Спокойно, не выдавая никаких чувств, Лаверн схватил Принса за левый лацкан, после секундного раздумья отвел назад правую руку и с силой заехал кулаком американцу в зубы. Принс рухнул на пол и, прокатившись пару метров по алому ковру, стукнулся головой о ножку бюро в стиле эпохи королевы Анны.

Лаверн шагнул к нему. Принс лежал на полу, потирая челюсть и негромко посмеиваясь.

– Это тебе за Эдисон Реффел, – произнес Вернон.

Не успел Принс до конца оклематься, как Лаверн, рывком подняв его на ноги, заехал американцу кулачищем в солнечное сплетение, вслед за чем последовал красиво выполненный апперкот в челюсть.

Принс отлетел к книжному шкафу и рухнул на пол. В то же мгновение ему на голову свалился увесистый том "Психической самообороны".

– А это за всех остальных, – злорадно прокомментировал Лаверн.

Самолюбие Принса было задето. Однако он продолжал хохотать, словно насмехаясь над попытками сломить его.

– Слабо тебе, Лаверн, и знаешь почему? Потому что ты не способен убивать. Признайся, наивный глупец, что в лучшем случае ты способен меня ударить!

Не успел Лаверн снова ринуться в бой, как откуда-то из коридора послышался стук бегущих ног. Дверь распахнулась, и на пороге возник Мико. На несколько секунд огромный полинезиец замешкался в дверях, пытаясь оценить ситуацию.

– Ну, что стоишь?! – брызжа кровавой слюной, гаркнул Принс.

Поняв, что от него требуется, Мико взревел и, словно участник восточных единоборств, подпрыгнул в воздух.

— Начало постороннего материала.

/-- The commands: one constructor per row of spec/opcode_table.json, in the table's order. -/
inductive Instr where
  -- power, pins, sensors (R475–R499)
  | vinRise (strap : BitVec 3)
  | enRise
  | baseDomainsGood
  | enFall
  | externalReset
  | resetNRise
  | inputFault (kind : InputFault)
  | inputReturn
  | refclkFault
  | temperatureThreshold (sensor : Sensor) (celsius : BitVec 8)
  | avsSample (block : Block) (margin : BitVec 8)
  | clockStretch (block : Block) (lowCycles : Nat)
  | telemetrySample (vin iin pin : BitVec 16) (joules : Nat)
  -- SMBus (R496, R497): pec says the packet error check and the length are right
  | identity (pec : Bool)
  | state (pec : Bool)
  | power (pec : Bool)
  | thermal (pec : Bool)
  | statusAddr (pec : Bool) (offset : BitVec 32)
  | statusRead (pec : Bool)
  | journalAddr (pec : Bool) (index : BitVec 32)
  | journalRead (pec : Bool)
  | alertClear (pec : Bool)
  | estop (pec : Bool) (byte : Byte)
  -- boundary scan (R500)
  | tapReset
  | bypass
  | idcode
  | samplePreload
  | extest
  | extestPulse
  | extestTrain
  | clamp
  | highz
  -- start and staging (R84–R118)
  | startSequence (f : StartFindings)
  | startRestart
  | stageOpen (h : HkHeader)
  | stageWrite (h : HkHeader) (offset : BitVec 32) (data : List Flit)
  | stageCommit (h : HkHeader)
  | stageCommitDone
  | stageDiscard (h : HkHeader)
  -- run control (R145): the slot and step fields of RUN_CMD (R438)
  | select (h : HkHeader) (slot : BitVec 2)
  | start (h : HkHeader) (step : BitVec 48)
  | pause (h : HkHeader) (step : BitVec 48)
  | stop (h : HkHeader) (step : BitVec 48)
  | eval (h : HkHeader) (step : BitVec 48)
  | ckpt (h : HkHeader) (step : BitVec 48)
  -- Hokuano data, status, attestation, checkpoint objects (R438)
  | write (h : HkHeader) (addr : Word) (data : List Flit)
  | read (h : HkHeader) (addr : Word) (lines : BitVec 6) (parity : BitVec 16)
  | attest (h : HkHeader) (nonce : BitVec 256)
  | ckptData (h : HkHeader) (offset : BitVec 48) (object : BitVec 32) (data : List Flit)
  | ckptAck (h : HkHeader) (bytes : BitVec 48) (object : BitVec 32)
  | restore (h : HkHeader) (source set : BitVec 2) (step : BitVec 48)
  | rejoin (h : HkHeader) (source set : BitVec 2) (step : BitVec 48)
  | statusSpaceWrite (h : HkHeader) (addr : Word) (data : List Flit)
  -- the Sundial (R49–R83)
  | dialAdvance (cycles : Nat)
  | stepBoundary (cycles : Nat)
  | beat (port : Port) (f : BeatFlit)
  | beatLost
  | rootTakeover
  | stretchRequest (source : Coord) (entry : BitVec 10) (step : BitVec 48)
  | slackReport (port : Port) (step : BitVec 48) (value : BitVec 16)
  | reshardCompletionReport (port : Port) (step : BitVec 48)
  | syncInEdge (interval : Nat)
  | syncInLost
  -- scheduling (R326–R339)
  | dispatch (region : Region) (cls : UnitClass)
  | instanceComplete (ctx : CtxId)
  | contextTimeout (ctx : CtxId)
  -- the operations of a job slot (R122–R144)
  | sample (ctx : CtxId) (remote : List RemoteSector)
  -- `bad`: entries whose Cooler read is uncorrectable (R175)
  | gather (ctx : CtxId) (bad : List Nat)
  | aggregate (ctx : CtxId) (order bad : List Nat)
  | transform (ctx : CtxId)
  | activate (ctx : CtxId)
  | normalise (ctx : CtxId)
  | loss (ctx : CtxId)
  | optimize (ctx : CtxId) (sub : Fin 32)
  | reduce (ctx : CtxId)
  | spout (ctx : CtxId) (sub : Fin 32) (accesses : List SpoutAccess)
  | spoutBudget (ctx : CtxId)
  | fill (ctx : CtxId)
  | tableSwitch (ctx : CtxId)
  | intake (ctx : CtxId)
  | transformBackward (ctx : CtxId)
  | spoutPoolBackward (ctx : CtxId)
  | trailReturn (ctx : CtxId)
  | returnSweep
  | microBatchCommit (mb : BitVec 10)
  | stashEntry (region : Region) (index : BitVec 14) (pre : Bool) (mb : BitVec 10)
  -- cells (R251–R289)
  | chunkIssue (block : Block) (cell : Fin 17) (lane : Fin 4) (parityFault : Bool) (basin : BasinFinding)
  | swap (block : Block) (cell : Fin 17) (parityFault : Bool)
  | basinDrain (block : Block) (cell : Fin 17) (segment : Fin 32) (basin : BasinFinding)
  | rillBeat (block : Block) (cell : Fin 17) (flips : BitVec 1056)
  -- remote rows, tables, re-sharding
  | rowReq (lgen : BitVec 8) (src : Coord) (entries : List RowReqEntry)
  | rowReply (src : Coord) (poison : Word) (entries : List RowReplyEntry) (data : List Flit)
  | gatherTimeout (tag : BitVec 20)
  | shardMapReload (region : Region) (corrected : Bool)
  | migrationCopyComplete (table : BitVec 8) (node : BitVec 40)
  | reshardHoldEnd
  | reshardMoveComplete
  -- Cascade (R348–R377)
  | cascade (port : Port) (h : CascadeHeader) (data : List Flit) (slots : List SparseSlot)
  | presence (port : Port) (step : BitVec 48) (entry : BitVec 10) (axis : BitVec 2) (engine : Bool)
  | cascadeNeighbourLost (engine : Fin 2) (plus : Bool)
  | notice (port : Port) (step : BitVec 48) (split : Bool) (coord : Coord) (cause : BitVec 2) (restart : BitVec 16)
      (entry : BitVec 10)
  | cascadeRestart (engine : Fin 2)
  -- memory (R378–R408)
  | memoryRead (addr : Word) (ctx : Option CtxId) (finding : LineFinding)
  | memoryWrite (addr : Word) (bytes : List Byte) (poisoned : Bool) (finding : LineFinding)
  -- beats that the transfer in progress has carried since its grant, and what the code found in its words
  | fabricGrant (arb : Arbiter) (beats : Nat) (fault : FabricFault) (requests : List FabricRequest)
  | regulatorWindow
  | ceLogUpdate (ctl : Controller) (offset : BitVec 48) (chip : BitVec 4) (kind : BitVec 2)
  | ceLogUpdateDropped (ctl : Controller) (offset : BitVec 48)
  | ceBucketLeak
  | scrubTick
  | scrubRead (ctl : Controller) (finding : LineFinding)
  -- links (R409–R442)
  | codewordReceive (port : Port) (uncorrectable : Bool) (seq : BitVec 10) (crc : BitVec 10) (flits : List Flit)
  | linkCtl (port : Port) (nak : Bool) (ackSeq : BitVec 10) (credits : List (BitVec 12))
  | replayAckTimeout (port : Port)
  | fastRetrainDone (port : Port) (ok : Bool)
  | laneLossOfLock (port : Port) (lane : Fin 5)
  | negotiate (port : Port) (f : NegotiateFlit)
  | calibrate (port : Port) (lane : BitVec 3) (tap move : BitVec 2) (reply : Bool)
  | laneMap (port : Port) (map : BitVec 12) (atSeq : BitVec 10) (ack : Bool)
  | memWrite (src : Coord) (addr : Word) (hkTag : BitVec 8) (data : List Flit)
  | memRead (src : Coord) (addr : Word) (len : BitVec 6) (hkTag : BitVec 8)
  -- `gen`: the generation tag of the request's domain, which every reply carries (R32)
  | memData (src : Coord) (hkTag : BitVec 8) (code : BitVec 12) (gen : BitVec 8) (poison : Word) (data : List Flit)
  | memAck (src : Coord) (hkTag : BitVec 8) (code : BitVec 12) (gen : BitVec 8)
  -- checkpoints, cores, resets, spares
  | drain (offset : BitVec 48) (stepLo : BitVec 16) (poison : Word) (data : List Flit)
  | drainAck (offset : BitVec 48) (stepLo : BitVec 16)
  | heartbeat (core : Fin 8)
  | watcherRead (core : Fin 8)
  | takeoverComplete (core : Fin 8)
  | checkpointDrain
  | checkpointCopy (target : BitVec 2) (data : List Byte)
  | nvmeCompletion (status : BitVec 16) (data : List Byte)
  | nvmeCommandTimeout
  | watchdogExpired (unit : WatchedUnit)
  | hangRecordTimeout
  | resetRungComplete
  | resetRungTimeout
  | wearSample (readings : List WearReading)
  | spareSwap
  | spareSwapComplete (powerOk : Bool)
  | refclkReturn
  | baseDomainToleranceLost
  | hangRecordCollected
  | eyeMarginScan (port : Port) (lane : Fin 5) (margin : BitVec 8)
  | codewordTransmit (port : Port)
  | flashProgramDone (job : FlashJob) (ok : Bool)
  deriving DecidableEq, Repr

end Sys2Proof
end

Лаверн, отступив в сторону, резко выбросил вперед левую руку, сообщая полинезийцу дополнительный момент движения. В следующее мгновение тот рухнул на пол, где и остался лежать, как рыба, хватая ртом воздух. Лаверн же неторопливо прошествовал к двери, где столкнулся нос к носу с перепуганной Иоландой, завернутой в банный халат. Пожелав ей доброй ночи, он растворился в воздухе.

* * *

К сожалению, тогда Лаверн не понимал, что совершил серьезную ошибку. Посетив Принса в духовном обличье, он обнажил себя, вернее, свое внутреннее "я", подставив его под удар врага. Не случайно в глазах Принса вспыхнул огонек злорадства, когда на следующий день у входа в Норт-Эбби он встретил Лаверна в сопровождении Линн и Лоулесса.

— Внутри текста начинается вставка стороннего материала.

-- ==== Sys2Proof/Decode.lean ====
section
/-! DEFINITION. Reading a command from a word. No row of spec/opcode_table.json gives a command bits: the commands are
pin events, SMBus and Hokuano transactions, packets and the device's own events, so no word spells one. -/

namespace Sys2Proof

/-- The command that `nbits` bits of value `w` spell by the table: none, for no row has bits. -/
def decodeTableWord (_nbits _w : Nat) : Option Instr := none

end Sys2Proof
end

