/-- The body of operation `j` (R133–R136, R141). -/
def opBodyFaults (e : SlotEnv) (s : JobSlot) (o : Op) (earlier : List Op) : List (Nat × Nat) :=
  match o.body with
  | .sample basket seeds lists trail =>
    let b := s.basketOf basket
    roleFaults s 64 basket .required [5] 0x090 ++ faultIf ((s.operand basket).any fun x => x.kind == 5 && x.cols != 3) 64 0x090 ++
    (if s.header.seedSource then roleFaults s 76 seeds .absent [1]
     else roleFaults s 76 seeds .required [1] ++ faultIf (seeds != noOperand && s.ring != some seeds) 76 0x071) ++
    roleFaults s 88 lists .required [3] ++ faultIf ((s.fmt lists).any (· != 0xC)) 88 0x073 ++
    faultIf ((s.operand lists).any fun x => x.cols != 0) 88 0x072 ++
    faultIf ((s.operand lists).any fun x => x.rows + 1 < b.nodeBudget + 9) 88 0x003 ++
    roleFaults s 100 trail .required [3] ++ faultIf ((s.fmt trail).any (· != 0xC)) 100 0x073 ++
    faultIf ((s.operand trail).any fun x => x.cols != 1) 100 0x072 ++
    faultIf ((s.operand trail).any fun x => x.rows + 1 < b.trailBudget + 1) 100 0x003
  | .gather lists hop table out =>
    faultIf (hop > 4) 76 0x002 ++ faultIf (lists != noOperand && !s.ops.any fun p => match p.body with
      | .sample _ _ l _ => l == lists
      | _ => false) 64 0x071 ++ gatherFaults e s o 64 lists hop 80 table out [4] false false
  | .aggregate a =>
    faultIf (a.hop == 0 || a.hop > 4) 76 0x002 ++ faultIf (a.keep == 3) 108 0x002 ++
    faultIf (a.trail != noOperand && !s.ops.any fun p => match p.body with
      | .sample _ _ _ t => t == a.trail
      | _ => false) 64 0x071 ++
    gatherFaults e s o 64 a.trail a.hop 80 a.src a.out [3, 4] a.self (a.func ≥ 2)
  | .transform t => transformFaults s o t earlier
  | .activate i out f =>
    roleFaults s 64 i .required [3] ++ roleFaults s 76 out .required [3] ++ faultIf (s.fmt i == some 0xC) 64 0x073 ++
    faultIf (s.fmt out == some 0xC) 76 0x073 ++ faultIf ((s.shape i).isSome && (s.shape out).isSome && s.shape i != s.shape out)
      76 0x072 ++ faultIf (f == 0 || f > 6) 88 0x002
  | .normalise n =>
    let cols := (s.operand n.inp).elim 0 (·.cols)
    roleFaults s 64 n.inp .required [3] ++ roleFaults s 76 n.out .required [3] ++ faultIf (s.fmt n.inp == some 0xC) 64 0x073 ++
    faultIf (s.fmt n.out == some 0xC) 76 0x073 ++
    faultIf ((s.shape n.inp).isSome && (s.shape n.out).isSome && s.shape n.inp != s.shape n.out) 76 0x072 ++
    roleFaults s 88 n.affine .either [2] ++
    faultIf (s.fmt n.affine == some 0xC) 88 0x073 ++
    faultIf (n.affine != noOperand && (s.shape n.affine).any (· != (1, cols))) 88 0x072 ++
    faultIf (n.kind == 3) 100 0x002 ++ faultIf (n.layer > s.header.layers) 104 0x072 ++
    roleFaults s 144 n.affineGrad (needIf (n.affine != noOperand && o.bwd)) [1] ++
    faultIf ((s.fmt n.affineGrad).any (· != 1)) 144 0x073 ++ faultIf ((s.shape n.affineGrad).any (· != (1, cols))) 144 0x072
  | .loss l t g k _ =>
    let lg := s.operand l
    roleFaults s 64 l .required [3] ++ faultIf (s.fmt l == some 0xC) 64 0x073 ++
    faultIf (k == 3 && lg.any fun x => x.cols != 0) 64 0x072 ++
    roleFaults s 76 t .required [3] ++
    faultIf (if k == 0 || k == 3 then (s.fmt t).any (· != 0xC) else (s.fmt t).isSome && s.fmt t != s.fmt l) 76 0x073 ++
    faultIf ((k == 1 || k == 2) && (s.shape t).isSome && s.shape t != s.shape l) 76 0x072 ++
    faultIf (k == 0 && (s.operand t).any fun x => lg.any fun y => x.rows != y.rows) 76 0x072 ++
    roleFaults s 88 g (needIf (!o.eval)) [3] ++ faultIf ((s.fmt g).any (· != 1)) 88 0x073 ++
    faultIf ((s.shape g).isSome && s.shape g != s.shape l) 88 0x072
  | .optimize p =>
    let tk := (s.operand p.target).elim 0 (·.kind)
    let names (q : Op) : Bool := match q.body with
      | .transform t => t.w == p.target && t.grad == p.grad || t.pre == p.target && t.preload == 1 && t.preGrad == p.grad
      | .normalise n => n.affine == p.target && n.affineGrad == p.grad
      | _ => false
    let state (bit i : Nat) :=
      roleFaults s bit i .either [tk] ++
      faultIf (tk == 2 && (s.fmt i).any fun f => f != 1 && f != 3) bit 0x073 ++
      faultIf (tk == 2 && (s.shape i).isSome && s.shape i != s.shape p.target) bit 0x072 ++
      faultIf (tk == 4 && i != noOperand && !(s.tableOf e.tables i).any fun t => t.kind == 4) bit 0x071
    roleFaults s 64 p.target .required [2, 4] ++
    faultIf (tk == 4 && !(s.tableOf e.tables p.target).any fun t => t.kind == 2) 64 0x071 ++
    faultIf (if tk == 4 then p.grad != p.target else p.grad == noOperand || !s.ops.any names) 76 0x071 ++
    state 88 p.state1 ++ state 100 p.state2 ++ roleFaults s 112 p.consts .required [5] ++
    faultIf ((s.operand p.consts).any fun x => x.cols < 1) 112 0x072 ++ faultIf (p.method > 2) 124 0x002 ++
    faultIf (p.sched > 1) 128 0x002
  | .reduce t op wire _ =>
    let x := s.operand t
    let own := x.any fun x => field (e.resolve x.loc x.base) 52 12 == e.z + 16 * e.y + 256 * e.x
    faultIf (if op == 3 then !isReturnExtent e s t
      else !(x.any fun x => x.kind == 1 && x.format == 1) || !own) 64 0x071 ++
    faultIf (wire == 0 || wire > 3) 78 0x002
  | .spout code args _ =>
    faultIf (code % 16 != 0) 64 0x002 ++ faultIf (code ≥ s.header.codeLen) 64 0x003 ++
    -- every operand in memory that scope 0 code is given is a target (R337, log entry 66)
    ((List.range 4).zip args |>.flatMap fun a =>
      roleFaults s (96 + 12 * a.1) a.2 .either (if o.scope = 0 then [3, 4, 5] else [1, 2, 3, 4, 5]))
  | .fill t _ =>
    roleFaults s 64 t .required [1, 2, 3] ++
    faultIf ((s.operand t).any fun x => x.base % 64 != 0 || x.kind == 2 && x.baseB % 64 != 0 ||
      field (e.resolve x.loc x.base) 52 12 != e.z + 16 * e.y + 256 * e.x) 64 0x071
  | .tableSwitch t _ => faultIf (!(findTable e.tables t).any fun d => d.versions) 64 0x071
  | .intake r =>
    roleFaults s 64 r .required [1] ++ faultIf ((s.fmt r).any (· != 0xC)) 64 0x073 ++
    faultIf ((s.operand r).any fun x => field (e.resolve x.loc x.base) 52 12 != e.z + 16 * e.y + 256 * e.x) 64 0x071 ++
    faultIf ((s.operand r).any fun x => x.rows < 2) 64 0x072

/-- Count fields whose all-ones encoding is reserved in an operation's body (R16). -/
def opCountFaults (v : Nat) (o : Op) : List (Nat × Nat) :=
  match o.body with
  | .spout .. => allOnesFault v 144 32
  | _ => []

/-- Operands that several operations of a step may read and write: those named as gradients or reduced (R126). -/
def JobSlot.accumulated (s : JobSlot) (i : Nat) : Bool :=
  s.ops.any fun o => o.gradFields.any (·.2 == i) || match o.body with
    | .reduce t _ _ _ => t == i
    | _ => false

/-- The order rules of R126, with the position of the field that breaks one. -/
def orderFaults (e : SlotEnv) (s : JobSlot) (o : Op) (earlier : List Op) : List (Nat × Nat) :=
  let readBefore (i : Nat) : Bool := earlier.any fun p => p.reads.contains i
  let isMb (i : Nat) : Bool := s.isKind i 1 || s.isKind i 3
  let reducedBefore (i : Nat) : Bool := earlier.any fun p => match p.body with
    | .reduce t _ _ _ => t == i
    | .optimize q => q.grad == i
    | _ => false
  (o.writeFields.flatMap fun w => faultIf (w.2 != noOperand && isMb w.2 && !s.accumulated w.2 && readBefore w.2) w.1 0x075) ++
  (o.gradFields.flatMap fun g => faultIf (reducedBefore g.2) g.1 0x075) ++
  (match o.body with
   | .reduce t op _ _ => faultIf (earlier.any fun p => match p.body with
       | .optimize q => q.grad == t || op == 3 && s.isKind q.target 4
       | _ => false) 64 0x075
   | _ => match s.returnsTo e.tables o with
     | some t => faultIf (earlier.any fun p => match p.body with
         | .reduce _ op _ _ => op == 3
         | .optimize q => (s.operand q.target).any fun x => x.kind == 4 && x.table == t.id
         | _ => false) 80 0x075
     | none => [])

/-- A basket descriptor, checked after its SAMPLE (R189–R191, R197). -/
def basketFaults (e : SlotEnv) (s : JobSlot) (o : Op) (v : Nat) : List (Nat × Nat) :=
  let b := parseBasket v
  let tbl (id : Nat) := findTable e.tables id
  let live (h : Nat) : Bool := h ≤ b.hops
  let hopF (f : Nat → HopRecord → List (Nat × Nat)) : List (Nat × Nat) :=
    (b.hop.zipIdx.flatMap fun h => f h.2 h.1)
  let n := b.seeds + 1
  let need := if o.eval then some (n * (b.evalMbs + 1)) else if s.header.seedSource then some (n * (s.header.mbMax + 1)) else none
  let listOk : Bool := match need with
    | none => b.seedList == noOperand
    | some k => (s.operand b.seedList).any fun x => x.kind == 1 && x.format == 0xC && x.cols == 0 && x.rows + 1 ≥ k &&
        field (e.resolve x.loc x.base) 52 12 == e.z + 16 * e.y + 256 * e.x
  genFault v ++ faultIf (b.method > 4) 4 0x090 ++
  faultIf (b.method == 1 && !b.replace || b.method == 4 && b.replace || b.method == 3 && (!b.dedup || !b.replace)) 4 0x090 ++
  faultIf (b.method == 2 && b.dedup) 4 0x090 ++ faultIf (b.remoteKeep != 15 && (b.method == 3 || b.method == 4)) 4 0x090 ++
  rsvdFault v 18 6 ++ faultIf (!(tbl b.biasTable).any fun t => t.kind != 3) 24 0x090 ++
  faultIf (b.nodeBudget < b.seeds) 32 0x090 ++ rsvdFault v 85 11 ++ faultIf (!listOk) 96 0x090 ++
  faultIf (!o.eval && b.evalMbs != 0) 108 0x090 ++ faultIf (!o.eval && b.evalRestart) 118 0x090 ++ rsvdFault v 119 9 ++
  (hopF fun h r =>
    let pos := 192 + 16 * h
    if live h then
      faultIf (b.method == 2 && h ≥ 1 && r.fanout != 0 || b.method == 4 && r.fanout != 0) pos 0x090 ++
      rsvdFault v (pos + 6) 2 ++
      faultIf (!(tbl r.table).any fun t => t.kind == 3 && (b.method != 1 || t.weighted)) (pos + 8) 0x090
    else faultIf (field v pos 16 != 0) pos 0x090) ++
  ((List.range 4).flatMap fun h => faultIf (b.layer.getD h 0 != 0 && (b.method != 3 || !live h)) (256 + 16 * h) 0x090) ++
  rsvdFault v 320 192

/-- The training block (R290). -/
def trainingFaults (e : SlotEnv) (v : Nat) : List (Nat × Nat) :=
  let t := parseTraining v
  let bad (c : Bool) (pos : Nat) := faultIf c pos 0x0C4
  genFault v ++ bad (t.stashFp8 == 3) 4 ++ rsvdFault v 6 2 ++
  bad (t.farPart != 255 && !(e.parts[t.farPart]?).any fun p => p.tier == 2 || p.tier == 3) 16 ++
  bad (t.weirAlpha == 0 || t.weirAlpha == 255) 24 ++ bad (t.weirK == 0 || t.weirK == 255) 32 ++ allOnesFault v 40 16 ++
  bad (t.rollbackMax == 0) 56 ++ allOnesFault v 56 4 ++ bad (t.rollbackSteps == 0) 60 ++ allOnesFault v 60 4 ++
  bad (!(v32 t.spikeFloor).isFinite || t.spikeFloor.toNat ≥ 2 ^ 31 + 1) 64 ++ rsvdFault v 97 31 ++ rsvdFault v 192 320

/-- The recovery block (R445, R446). -/
def recoveryFaults (e : SlotEnv) (v : Nat) : List (Nat × Nat) :=
  let r := parseRecovery v
  let flash := e.sundial.table.any (·.drainsTo 1)
  genFault v ++ rsvdFault v 4 28 ++
  faultIf (!(v32 r.tol).isFinite || r.tol.toNat ≥ 2 ^ 31 + 1) 32 0x110 ++ allOnesFault v 64 16 ++ allOnesFault v 80 16 ++
  allOnesFault v 96 16 ++ rsvdFault v 112 16 ++ allOnesFault v 128 32 ++ faultIf (flash == (r.nsid == 0)) 128 0x110 ++
  allOnesFault v 208 48 ++ rsvdFault v 256 256

/-- Whether two entries occur in a common step (R62): phases agree modulo the gcd of their periods. -/
def entriesMeet (a b : DialEntry) : Bool :=
  let g := Nat.gcd (a.every + 1) (b.every + 1)
  a.phase % g == b.phase % g

/-- The operation that reduces a tensor: its chain, in ascending index (R351). -/
def JobSlot.chain (s : JobSlot) (tensor : Nat) : List (Nat × Op × Nat × Bool) :=
  s.ops.zipIdx.filterMap fun o => match o.1.body with
    | .reduce t op _ mean => if t = tensor then some (o.2, o.1, op, mean) else none
    | _ => none

/-- Axis of a REDUCE's entry (R64). -/
def SlotEnv.axis (e : SlotEnv) (o : Op) : Nat := (e.sundial.table[o.entry]?).elim 0 fun d => field d.param 0 2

Полицейские были несколько обескуражены его радушием. Они надеялись застать Принса врасплох, однако саркастическая усмешка на покрытом синяками лице хозяина Норт-Эбби свидетельствовала о том, что их здесь ждут.

– Что с вами? – поинтересовался Лоулесс со свойственной ему деликатностью.

– Спросите у мистера Лаверна, – усмехнулся Принс. – Последнее время суперинтендант плохо отдает себе отчет в своих действиях. Будьте добры, напомните ему, что полицейский может избивать подозреваемого только в тюремной камере, но ни в коем случае до того. Разве я не прав, Мико?

Стоявший рядом полинезиец нехотя кивнул, окинув Лаверна взглядом, в котором читалась злоба и нечто похожее на уважение.

Линн и Лоулесс недоуменно переглянулись. Или они что-то неправильно поняли?..

Лаверн засунул руку в карман и вытащил оттуда бумажник, из которого извлек мятую фотокопию.

– Что за бумаженция? – ухмыльнулся Принс. – Не иначе как список преступников, пойманных тобой за неделю... Нет, коротковат будет. А, понял – ордер на мой арест.

– Почти угадал, – спокойно ответил Лаверн. – Это ордер на арест Иоланды Хенерберри.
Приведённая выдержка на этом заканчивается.